House legislation would undo White House's NASA wish list
BY STEPHEN CLARK
Posted: July 20, 2010
A draft NASA bill being considered by the House Science Committee does not provide for an extra space shuttle mission and undercuts a compromise forged last week between the White House and Senate.
The committee posted an early version of its NASA Authorization Act of 2010 on the Internet late Monday night. The House Science Committee will hold a markup hearing on the legislation Thursday morning.
The House committee, chaired by Rep. Bart Gordon, D-Tenn., directs NASA to build upon $9 billion already invested in the Constellation program, which the White House proposed terminating in its February budget request for fiscal year 2011.
"In an environment of constrained budgets, responsible stewardship of taxpayer-provided resources makes it imperative that NASA's exploration program be carried out in a manner that builds on the investments made to date in the Orion, Ares 1 and heavy-lift projects," the draft bill says.
The draft bill also calls for NASA to develop a heavy-lift rocket by the end of this decade.
The White House, Senate and House policy guidelines all provide for a topline NASA budget of about $19 billion, but the similarities end there.
The House legislation goes further than the Senate authorization bill to undo the Obama administration's proposed overhaul of NASA's human space program.
The Senate bill was marked up in that body's commerce committee last week and presented as a compromise with the White House. An Obama administration spokesperson said the Senate bill "represents an important first step" in the NASA budget process.
Last week's Senate compromise would immediately fund the development of a government heavy-lift launch vehicle and crew capsule for deep space missions. But it also calls for $1.6 billion in funding for commercial crew projects over the next three years, about half of the White House's proposal.

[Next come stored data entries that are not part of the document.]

-- ==== Sys2Proof/Safety.lean ====
section
/-! DEFINITION. What a safe run is: a state whose next step is neither a fault nor a
refusal, and runs of such steps. -/

namespace Sys2Proof

open Machine

/-- The next step of a state stops the machine. -/
def Safety.Stops (s : State) : Prop :=
  (∃ f, step s = .fault f) ∨ (∃ r, step s = .refused r)

/-- `n` steps from `s` lead to `t`, each a next state. -/
def Safety.Run : Nat → State → State → Prop
  | 0, s, t => s = t
  | n + 1, s, t => ∃ u, step s = .next u ∧ Safety.Run n u t

/-- A state from which no run of any length stops the machine. -/
def Safety.Safe (s : State) : Prop := ∀ n t, Safety.Run n s t → ¬ Safety.Stops t

end Sys2Proof
end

The White House requested $3.3 billion in February for NASA to help pay for new privately-developed spacecraft to ferry astronauts to and from the International Space Station.

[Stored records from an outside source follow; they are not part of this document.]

-- ==== Sys2Proof/Certificates/Slice0/Obligations.lean ====
section
/-! DEFINITION. The statements for the provers, chapter by chapter of the spec, and the few
definitions that they share. -/

open Sys2Proof Sys2Proof.Machine

namespace Sys2Proof.Claims

/-! ### Frames -/

/-- `t` differs from `s` in nothing but control registers, and in those only at the listed
addresses. -/
def OnlyRegs (l : List Nat) (s t : State) : Prop :=
  (∀ o, o ∉ l → t.rd o = s.rd o) ∧ t = { s with reg := t.reg }

/-- `t` differs from `s` in nothing but the record of core `c`. -/
def OnlyCore (c : Nat) (s t : State) : Prop :=
  (∀ d, d ≠ c → t.core d = s.core d) ∧ t = { s with cores := t.cores }

/-- The memories and the units that a command of another part of the device leaves alone: device
memory, staging, the cores, the stacks' bank engines, the routes, and the queue of commands. -/
def SameStores (s t : State) : Prop :=
  t.mem = s.mem ∧ t.memEcc = s.memEcc ∧ t.staging = s.staging ∧ t.cores = s.cores
    ∧ t.stks = s.stks ∧ t.routes = s.routes ∧ t.pending = s.pending

/-- The four tables of words and bytes are in canonical form: their keys rise strictly, and no entry
equals what an unlisted key reads as, so that equal contents are equal data. -/
def Canonical (s : State) : Prop :=
  Tab.wf regReset s.reg = true ∧ Tab.wf bar4Reset s.bar4 = true
    ∧ Memory.wf s.mem = true ∧ Tab.wf (fun _ => (0 : Byte)) s.staging = true

/-! ### The bundle that a core-operation command issues (R226) -/

/-- The bundle whose control slot holds `o`, its other slots as the command carries them. -/
def withCtl (rest : Others) (o : CtlOp) : Bundle := { Bundle.ofOthers rest with ctl := o }
/-- The same for the array slot. -/
def withArr (rest : Others) (o : ArrOp) : Bundle := { Bundle.ofOthers rest with arr := o }
/-- The same for the vector slot. -/
def withVec (rest : Others) (o : VecOp) : Bundle := { Bundle.ofOthers rest with vec := o }
/-- The same for the stream slot. -/
def withStr (rest : Others) (o : StrOp) : Bundle := { Bundle.ofOthers rest with str := o }

/-- The core and the bundle of each command that issues one. -/
def bundleOf : Instr → Option (Core × Bundle)
  | .sadd c f r => some (c, withCtl r (.alu .sadd f))
  | .ssub c f r => some (c, withCtl r (.alu .ssub f))
  | .sand c f r => some (c, withCtl r (.alu .sand f))
  | .sor c f r => some (c, withCtl r (.alu .sor f))
  | .sxor c f r => some (c, withCtl r (.alu .sxor f))
  | .sshl c f r => some (c, withCtl r (.alu .sshl f))
  | .sshr c f r => some (c, withCtl r (.alu .sshr f))
  | .ssra c f r => some (c, withCtl r (.alu .ssra f))
  | .smin c f r => some (c, withCtl r (.alu .smin f))
  | .smax c f r => some (c, withCtl r (.alu .smax f))
  | .sslt c f r => some (c, withCtl r (.alu .sslt f))
  | .smul c f r => some (c, withCtl r (.alu .smul f))
  | .sli c f r => some (c, withCtl r (.sli f))
  | .slui c f r => some (c, withCtl r (.slui f))
  | .sld c f r => some (c, withCtl r (.sld f))
  | .sst c f r => some (c, withCtl r (.sst f))
  | .smfs c f r => some (c, withCtl r (.smfs f))
  | .mand c f r => some (c, withCtl r (.mask .mand f))
  | .mor c f r => some (c, withCtl r (.mask .mor f))
  | .mxor c f r => some (c, withCtl r (.mask .mxor f))
  | .mandn c f r => some (c, withCtl r (.mask .mandn f))
  | .mfill c f r => some (c, withCtl r (.mfill f))
  | .mpop c f r => some (c, withCtl r (.mpop f))
  | .branch c f r => some (c, withCtl r (.br .always f))
  | .beqz c f r => some (c, withCtl r (.br .eqz f))
  | .bnez c f r => some (c, withCtl r (.br .nez f))
  | .bltz c f r => some (c, withCtl r (.br .ltz f))
  | .bgez c f r => some (c, withCtl r (.br .gez f))
  | .bmany c f r => some (c, withCtl r (.bmany f))
  | .bmnone c f r => some (c, withCtl r (.bmnone f))
  | .loop c f r => some (c, withCtl r (.loop f))
  | .setmode c f r => some (c, withCtl r (.setmode f))
  | .waitcal c f r => some (c, withCtl r (.waitcal f))
  | .fence c f r => some (c, withCtl r (.fence f))
  | .done c f r => some (c, withCtl r (.done f))
  | .brk c f r => some (c, withCtl r (.brk f))
  | .cnop c f r => some (c, withCtl r (.cnop f))
  | .amac c f r => some (c, withArr r (.amac f))
  | .adrq c f r => some (c, withArr r (.adrq f))
  | .adrw c f r => some (c, withArr r (.adrw f))
  | .aldt c f r => some (c, withArr r (.aldt f))
  | .astt c f r => some (c, withArr r (.astt f))
  | .anop c f r => some (c, withArr r (.anop f))
  | .vadd c f r => some (c, withVec r (.lane .vadd f))
  | .vsub c f r => some (c, withVec r (.lane .vsub f))
  | .vmin c f r => some (c, withVec r (.lane .vmin f))
  | .vmax c f r => some (c, withVec r (.lane .vmax f))
  | .vabs c f r => some (c, withVec r (.lane .vabs f))
  | .vneg c f r => some (c, withVec r (.lane .vneg f))
  | .vand c f r => some (c, withVec r (.lane .vand f))
  | .vor c f r => some (c, withVec r (.lane .vor f))
  | .vxor c f r => some (c, withVec r (.lane .vxor f))
  | .vshl c f r => some (c, withVec r (.lane .vshl f))
  | .vshr c f r => some (c, withVec r (.lane .vshr f))
  | .vrshr c f r => some (c, withVec r (.lane .vrshr f))
  | .vnarrow c f r => some (c, withVec r (.lane .vnarrow f))
  | .vcmpEq c f r => some (c, withVec r (.lane .vcmpEq f))
  | .vcmpNe c f r => some (c, withVec r (.lane .vcmpNe f))
  | .vcmpLt c f r => some (c, withVec r (.lane .vcmpLt f))
  | .vcmpLe c f r => some (c, withVec r (.lane .vcmpLe f))
  | .vsel c f r => some (c, withVec r (.lane .vsel f))
  | .vmov c f r => some (c, withVec r (.lane .vmov f))
  | .vbcast c f r => some (c, withVec r (.lane .vbcast f))
  | .vmul c f r => some (c, withVec r (.lane .vmul f))
  | .vmulr c f r => some (c, withVec r (.lane .vmulr f))
  | .vmac c f r => some (c, withVec r (.lane .vmac f))
  | .vexp2 c f r => some (c, withVec r (.lane .vexp2 f))
  | .vexp c f r => some (c, withVec r (.lane .vexp f))
  | .vlog2 c f r => some (c, withVec r (.lane .vlog2 f))
  | .vrcp c f r => some (c, withVec r (.lane .vrcp f))
  | .vrsq c f r => some (c, withVec r (.lane .vrsq f))
  | .vld c f r => some (c, withVec r (.mem .vld f))
  | .vst c f r => some (c, withVec r (.mem .vst f))
  | .vldx c f r => some (c, withVec r (.mem .vldx f))
  | .vstx c f r => some (c, withVec r (.mem .vstx f))
  | .vxfr c f r => some (c, withVec r (.vxfr f))
  | .vtile c f r => some (c, withVec r (.vtile f))
  | .rclr c f r => some (c, withVec r (.rclr f))
  | .rget c f r => some (c, withVec r (.rget f))
  | .rgetn c f r => some (c, withVec r (.rgetn f))
  | .vnop c f r => some (c, withVec r (.vnop f))
  | .srecv c f r => some (c, withStr r (.srecv f))
  | .ssend c f r => some (c, withStr r (.ssend f))
  | .sdrop c f r => some (c, withStr r (.sdrop f))
  | .slevel c f r => some (c, withStr r (.slevel f))
  | .snop c f r => some (c, withStr r (.snop f))
  | _ => none

/-- The core has a program and runs: it is not stopped, not switching contexts, not without a job
context (R205, R213, R224, R727). -/
def Runs (s : State) (c : Nat) : Prop :=
  (s.core c).stopped = false ∧ (s.core c).switching = false ∧ (s.core c).bare = false
    ∧ (s.core c).cfg.isSome = true

/-- A bundle issues (R179-R183, R190, R203, R205-R209, R222): the core runs, no exception is pending
and no breakpoint matches, no codeword that the bundle needs is uncorrectable, nothing holds it, and
no slot of it raises ILLEGAL or PROT. -/
def Issues (s : State) (c : Nat) (b : Bundle) : Prop :=
  Runs s c ∧ (s.core c).pend = PendExc.none ∧ s.bkptHit c = false ∧ s.excEcc c b = none
    ∧ (s.core c).holds b = [] ∧ s.illegalAt c b = none ∧ s.protAt c b = none

/-- The registers that a bundle's slots write (R235). -/
def written (b : Bundle) : List RegName := b.ctl.writes ++ b.vec.writes ++ b.str.writes

end Sys2Proof.Claims

open Sys2Proof.Claims

/-! ### The block: one command a step -/

/-- Each step of the device takes the waiting command at the front and does what that command does,
with the rest of the queue left waiting (95: each step whole and indivisible). -/
def Obligations.StepRunsFrontCommand : Prop :=
  ∀ (s : State) (c : Instr) (rest : List Instr), s.pending = c :: rest →
    step s = exec c { s with pending := rest }

/-- With no command waiting, a step lets one tick of fabric time pass where fabric time counts, and changes
nothing where it does not: the counts of held tk apart, it changes no register but PWR_VQ, where VREQ falls
one tk after a change to a lower multiplier (R651). The model's choice (log entry 8). -/
def Obligations.IdleStepPassesOneTick : Prop :=
  ∀ s : State, s.pending = [] →
    ∃ t, step s = .next t
      ∧ (s.counts = true → t.fab.time = s.fab.time + 1)
      ∧ (s.counts = false → t = s)
      ∧ (∀ o, o ≠ rPwrHeldw → o ≠ rPwrHelde → (∀ q : Fin 8, o ≠ rPwrVq q) → t.rd o = s.rd o)
      ∧ (s.pwr.vfall = none → ∀ q : Fin 8, t.rd (rPwrVq q) = s.rd (rPwrVq q))
      ∧ (∀ m, s.counts = true → s.pwr.vfall = some m → t.pwr.vfall = none
        ∧ ∀ q : Fin 8, t.getF (fPwrVqVreq q) = s.vtabOf m)
      ∧ SameStores s t ∧ t.out = s.out

/-- After a cold reset every register holds its value of the register index, with the fused bits of
R4, R23, R348, R672 and R711 loaded; job slot A holds the default image, with no program in any core,
job slot B none; fabric time and every queue are cleared (R345, R705, R741). The values of the fuses,
of device memory and of the scalar, mask and vector registers are the model's choices (log entries
2 and 3). -/
def Obligations.ColdResetLeavesIndexValues : Prop :=
  (∀ o, o ∉ (fuseWords Config.fuses).map (·.1) → State.reset.rd o = regReset o)
    ∧ (∀ (fn : Func) o, State.reset.rd4 fn o = bar4Reset o)
    ∧ State.reset.imgA = none ∧ State.reset.imgB = none
    ∧ (∀ c, State.reset.core c = CoreSt.reset ∧ (State.reset.core c).cfg = none
        ∧ (State.reset.core c).stopped = false ∧ (State.reset.core c).pc = 0)
    ∧ State.reset.fab.time = 0 ∧ State.reset.pending = [] ∧ State.reset.mem = []
    ∧ (∀ p, State.reset.port p = FabPort.reset)
    ∧ State.reset.getF fBwtStatusState = 0 ∧ Canonical State.reset

/-! ### Bundles: encoding, and what every issue leaves alone -/

/-- A bundle's word decodes to the bundle that was encoded, for every operation in every slot with
every operand at every value (R226, R237, R240, R242-R245, R249-R261): no operand bit is dropped. -/
def Obligations.BundleWordRoundTrips : Prop :=
  ∀ b : Bundle, b.ctl.undefd = false → b.arr.undefd = false → b.vec.undefd = false →
    b.str.undefd = false → Bundle.decode b.encode = b

/-- Every 128-bit word is the encoding of the bundle that it decodes to: an undefined slot keeps its
bits, and no word has two meanings (R226-R228). -/
def Obligations.EveryBundleWordIsEncoded : Prop :=
  ∀ w : BitVec 128, (Bundle.decode w).encode = w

Monday's draft of the House authorization act only provides for $150 million in commercial crew funding during the same three-year period.

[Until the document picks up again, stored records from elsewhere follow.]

/-! ### `State.setRoute` -/

@[simp] theorem State.setRoute_pending (s : State) (j : JobSlot) (r : Nat) (x : RouteSt) : (s.setRoute j r x).pending = s.pending := rfl
@[simp] theorem State.setRoute_reg (s : State) (j : JobSlot) (r : Nat) (x : RouteSt) : (s.setRoute j r x).reg = s.reg := rfl
@[simp] theorem State.setRoute_bar4 (s : State) (j : JobSlot) (r : Nat) (x : RouteSt) : (s.setRoute j r x).bar4 = s.bar4 := rfl
@[simp] theorem State.setRoute_latches (s : State) (j : JobSlot) (r : Nat) (x : RouteSt) : (s.setRoute j r x).latches = s.latches := rfl
@[simp] theorem State.setRoute_heldLo (s : State) (j : JobSlot) (r : Nat) (x : RouteSt) : (s.setRoute j r x).heldLo = s.heldLo := rfl
@[simp] theorem State.setRoute_fuses (s : State) (j : JobSlot) (r : Nat) (x : RouteSt) : (s.setRoute j r x).fuses = s.fuses := rfl
@[simp] theorem State.setRoute_cores (s : State) (j : JobSlot) (r : Nat) (x : RouteSt) : (s.setRoute j r x).cores = s.cores := rfl
@[simp] theorem State.setRoute_sinks (s : State) (j : JobSlot) (r : Nat) (x : RouteSt) : (s.setRoute j r x).sinks = s.sinks := rfl
@[simp] theorem State.setRoute_eps (s : State) (j : JobSlot) (r : Nat) (x : RouteSt) : (s.setRoute j r x).eps = s.eps := rfl
@[simp] theorem State.setRoute_staging (s : State) (j : JobSlot) (r : Nat) (x : RouteSt) : (s.setRoute j r x).staging = s.staging := rfl
@[simp] theorem State.setRoute_stgEcc (s : State) (j : JobSlot) (r : Nat) (x : RouteSt) : (s.setRoute j r x).stgEcc = s.stgEcc := rfl
@[simp] theorem State.setRoute_regions (s : State) (j : JobSlot) (r : Nat) (x : RouteSt) : (s.setRoute j r x).regions = s.regions := rfl
@[simp] theorem State.setRoute_coll (s : State) (j : JobSlot) (r : Nat) (x : RouteSt) : (s.setRoute j r x).coll = s.coll := rfl
@[simp] theorem State.setRoute_reporter (s : State) (j : JobSlot) (r : Nat) (x : RouteSt) : (s.setRoute j r x).reporter = s.reporter := rfl
@[simp] theorem State.setRoute_imgA (s : State) (j : JobSlot) (r : Nat) (x : RouteSt) : (s.setRoute j r x).imgA = s.imgA := rfl
@[simp] theorem State.setRoute_imgB (s : State) (j : JobSlot) (r : Nat) (x : RouteSt) : (s.setRoute j r x).imgB = s.imgB := rfl
@[simp] theorem State.setRoute_loader (s : State) (j : JobSlot) (r : Nat) (x : RouteSt) : (s.setRoute j r x).loader = s.loader := rfl
@[simp] theorem State.setRoute_defPend (s : State) (j : JobSlot) (r : Nat) (x : RouteSt) : (s.setRoute j r x).defPend = s.defPend := rfl
@[simp] theorem State.setRoute_unloadB (s : State) (j : JobSlot) (r : Nat) (x : RouteSt) : (s.setRoute j r x).unloadB = s.unloadB := rfl
@[simp] theorem State.setRoute_winOpen (s : State) (j : JobSlot) (r : Nat) (x : RouteSt) : (s.setRoute j r x).winOpen = s.winOpen := rfl
@[simp] theorem State.setRoute_fabApplied (s : State) (j : JobSlot) (r : Nat) (x : RouteSt) : (s.setRoute j r x).fabApplied = s.fabApplied := rfl
@[simp] theorem State.setRoute_logical (s : State) (j : JobSlot) (r : Nat) (x : RouteSt) : (s.setRoute j r x).logical = s.logical := rfl
@[simp] theorem State.setRoute_mem (s : State) (j : JobSlot) (r : Nat) (x : RouteSt) : (s.setRoute j r x).mem = s.mem := rfl
@[simp] theorem State.setRoute_memEcc (s : State) (j : JobSlot) (r : Nat) (x : RouteSt) : (s.setRoute j r x).memEcc = s.memEcc := rfl
@[simp] theorem State.setRoute_stks (s : State) (j : JobSlot) (r : Nat) (x : RouteSt) : (s.setRoute j r x).stks = s.stks := rfl
@[simp] theorem State.setRoute_hring (s : State) (j : JobSlot) (r : Nat) (x : RouteSt) : (s.setRoute j r x).hring = s.hring := rfl
@[simp] theorem State.setRoute_pages (s : State) (j : JobSlot) (r : Nat) (x : RouteSt) : (s.setRoute j r x).pages = s.pages := rfl
@[simp] theorem State.setRoute_xbufs (s : State) (j : JobSlot) (r : Nat) (x : RouteSt) : (s.setRoute j r x).xbufs = s.xbufs := rfl
@[simp] theorem State.setRoute_invBusy (s : State) (j : JobSlot) (r : Nat) (x : RouteSt) : (s.setRoute j r x).invBusy = s.invBusy := rfl
@[simp] theorem State.setRoute_dma (s : State) (j : JobSlot) (r : Nat) (x : RouteSt) : (s.setRoute j r x).dma = s.dma := rfl
@[simp] theorem State.setRoute_second (s : State) (j : JobSlot) (r : Nat) (x : RouteSt) : (s.setRoute j r x).second = s.second := rfl
@[simp] theorem State.setRoute_fab (s : State) (j : JobSlot) (r : Nat) (x : RouteSt) : (s.setRoute j r x).fab = s.fab := rfl
@[simp] theorem State.setRoute_ports (s : State) (j : JobSlot) (r : Nat) (x : RouteSt) : (s.setRoute j r x).ports = s.ports := rfl
@[simp] theorem State.setRoute_chans (s : State) (j : JobSlot) (r : Nat) (x : RouteSt) : (s.setRoute j r x).chans = s.chans := rfl
@[simp] theorem State.setRoute_cals (s : State) (j : JobSlot) (r : Nat) (x : RouteSt) : (s.setRoute j r x).cals = s.cals := rfl
@[simp] theorem State.setRoute_rem (s : State) (j : JobSlot) (r : Nat) (x : RouteSt) : (s.setRoute j r x).rem = s.rem := rfl
@[simp] theorem State.setRoute_colls (s : State) (j : JobSlot) (r : Nat) (x : RouteSt) : (s.setRoute j r x).colls = s.colls := rfl
@[simp] theorem State.setRoute_mule (s : State) (j : JobSlot) (r : Nat) (x : RouteSt) : (s.setRoute j r x).mule = s.mule := rfl
@[simp] theorem State.setRoute_bwt (s : State) (j : JobSlot) (r : Nat) (x : RouteSt) : (s.setRoute j r x).bwt = s.bwt := rfl
@[simp] theorem State.setRoute_sav (s : State) (j : JobSlot) (r : Nat) (x : RouteSt) : (s.setRoute j r x).sav = s.sav := rfl
@[simp] theorem State.setRoute_drives (s : State) (j : JobSlot) (r : Nat) (x : RouteSt) : (s.setRoute j r x).drives = s.drives := rfl
@[simp] theorem State.setRoute_pwr (s : State) (j : JobSlot) (r : Nat) (x : RouteSt) : (s.setRoute j r x).pwr = s.pwr := rfl
@[simp] theorem State.setRoute_host (s : State) (j : JobSlot) (r : Nat) (x : RouteSt) : (s.setRoute j r x).host = s.host := rfl
@[simp] theorem State.setRoute_mgt (s : State) (j : JobSlot) (r : Nat) (x : RouteSt) : (s.setRoute j r x).mgt = s.mgt := rfl
@[simp] theorem State.setRoute_sd (s : State) (j : JobSlot) (r : Nat) (x : RouteSt) : (s.setRoute j r x).sd = s.sd := rfl
@[simp] theorem State.setRoute_fresh (s : State) (j : JobSlot) (r : Nat) (x : RouteSt) : (s.setRoute j r x).fresh = s.fresh := rfl
@[simp] theorem State.setRoute_out (s : State) (j : JobSlot) (r : Nat) (x : RouteSt) : (s.setRoute j r x).out = s.out := rfl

Unlike the Senate legislation, the House bill does not authorize an additional space shuttle mission to stock the space station with supplies. The Senate authorization act, which is still awaiting passage on the Senate floor, directs NASA to fly an extra shuttle flight next summer.
The Congressional authorization acts are just the first step in the budget process. Each body's appropriations committees must write legislation to provide funding to federal agencies.
Any differences in Senate and House bills must be resolved before heading to the president's desk.